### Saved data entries
= = = =

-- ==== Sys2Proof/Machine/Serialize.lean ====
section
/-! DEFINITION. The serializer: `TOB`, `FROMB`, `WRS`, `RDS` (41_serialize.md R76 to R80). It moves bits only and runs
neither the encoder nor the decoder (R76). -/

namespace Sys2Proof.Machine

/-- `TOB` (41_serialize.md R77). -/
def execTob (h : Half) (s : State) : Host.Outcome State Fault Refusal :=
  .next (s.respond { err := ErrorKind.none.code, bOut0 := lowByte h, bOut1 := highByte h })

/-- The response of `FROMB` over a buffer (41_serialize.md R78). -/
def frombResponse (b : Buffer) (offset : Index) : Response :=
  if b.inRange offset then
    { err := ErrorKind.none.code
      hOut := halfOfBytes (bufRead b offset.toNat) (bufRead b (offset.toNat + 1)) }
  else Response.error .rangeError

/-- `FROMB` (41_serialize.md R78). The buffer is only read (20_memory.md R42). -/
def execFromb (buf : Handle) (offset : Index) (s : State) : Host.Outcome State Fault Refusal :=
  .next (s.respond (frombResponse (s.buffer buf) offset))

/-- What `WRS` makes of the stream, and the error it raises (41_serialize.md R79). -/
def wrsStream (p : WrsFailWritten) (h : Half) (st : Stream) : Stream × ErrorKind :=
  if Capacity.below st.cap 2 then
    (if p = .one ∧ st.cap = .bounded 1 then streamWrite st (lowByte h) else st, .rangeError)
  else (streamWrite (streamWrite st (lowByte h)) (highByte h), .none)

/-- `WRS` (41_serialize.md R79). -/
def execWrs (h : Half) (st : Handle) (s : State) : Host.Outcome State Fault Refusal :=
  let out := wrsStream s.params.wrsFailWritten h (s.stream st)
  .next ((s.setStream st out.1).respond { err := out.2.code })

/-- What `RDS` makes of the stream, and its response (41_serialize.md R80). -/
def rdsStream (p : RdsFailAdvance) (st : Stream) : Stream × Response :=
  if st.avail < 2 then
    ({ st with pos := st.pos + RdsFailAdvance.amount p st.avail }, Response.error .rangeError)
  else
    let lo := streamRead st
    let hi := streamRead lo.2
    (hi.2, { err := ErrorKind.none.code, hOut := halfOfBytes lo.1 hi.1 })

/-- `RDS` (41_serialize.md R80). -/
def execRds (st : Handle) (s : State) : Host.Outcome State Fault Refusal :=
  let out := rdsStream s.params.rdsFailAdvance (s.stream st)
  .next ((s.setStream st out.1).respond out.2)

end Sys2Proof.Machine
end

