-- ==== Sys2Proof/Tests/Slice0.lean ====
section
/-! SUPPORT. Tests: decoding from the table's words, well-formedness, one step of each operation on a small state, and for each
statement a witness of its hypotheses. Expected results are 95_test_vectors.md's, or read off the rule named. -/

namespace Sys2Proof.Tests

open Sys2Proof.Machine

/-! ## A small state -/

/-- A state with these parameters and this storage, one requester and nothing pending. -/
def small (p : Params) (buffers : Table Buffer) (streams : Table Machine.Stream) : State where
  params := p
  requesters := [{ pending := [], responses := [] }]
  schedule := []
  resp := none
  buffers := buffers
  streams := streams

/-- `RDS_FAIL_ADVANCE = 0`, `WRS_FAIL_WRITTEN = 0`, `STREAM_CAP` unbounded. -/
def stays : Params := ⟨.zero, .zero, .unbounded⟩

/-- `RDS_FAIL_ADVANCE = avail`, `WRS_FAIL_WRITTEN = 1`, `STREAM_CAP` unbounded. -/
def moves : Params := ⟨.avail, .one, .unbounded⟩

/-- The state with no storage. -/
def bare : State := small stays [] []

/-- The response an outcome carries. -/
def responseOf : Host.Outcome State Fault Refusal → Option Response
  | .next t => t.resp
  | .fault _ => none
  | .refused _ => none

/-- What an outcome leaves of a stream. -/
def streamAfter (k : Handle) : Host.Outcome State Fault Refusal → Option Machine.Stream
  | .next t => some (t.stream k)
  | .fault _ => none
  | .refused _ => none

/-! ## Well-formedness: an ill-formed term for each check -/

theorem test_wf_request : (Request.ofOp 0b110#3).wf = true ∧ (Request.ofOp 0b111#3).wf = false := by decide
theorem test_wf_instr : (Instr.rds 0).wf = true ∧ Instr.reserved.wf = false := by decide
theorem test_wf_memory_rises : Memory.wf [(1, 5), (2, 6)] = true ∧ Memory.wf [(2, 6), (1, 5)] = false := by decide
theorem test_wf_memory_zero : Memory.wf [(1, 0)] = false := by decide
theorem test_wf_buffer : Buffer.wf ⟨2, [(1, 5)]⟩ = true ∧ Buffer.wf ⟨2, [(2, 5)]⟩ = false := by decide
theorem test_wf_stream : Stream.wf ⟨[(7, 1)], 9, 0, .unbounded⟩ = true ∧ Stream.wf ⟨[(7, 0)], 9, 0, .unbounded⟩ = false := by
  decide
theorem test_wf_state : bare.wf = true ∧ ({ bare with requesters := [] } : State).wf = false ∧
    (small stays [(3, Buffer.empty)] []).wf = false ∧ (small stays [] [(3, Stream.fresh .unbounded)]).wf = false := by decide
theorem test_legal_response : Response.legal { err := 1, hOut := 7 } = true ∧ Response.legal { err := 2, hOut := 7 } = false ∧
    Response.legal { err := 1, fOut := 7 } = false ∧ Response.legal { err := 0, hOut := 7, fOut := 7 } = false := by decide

= = = =

### Problem details
For each line above that contains the word "wrsStream", make a copy.

### Exercise answer
def wrsStream (p : WrsFailWritten) (h : Half) (st : Stream) : Stream × ErrorKind :=
  let out := wrsStream s.params.wrsFailWritten h (s.stream st)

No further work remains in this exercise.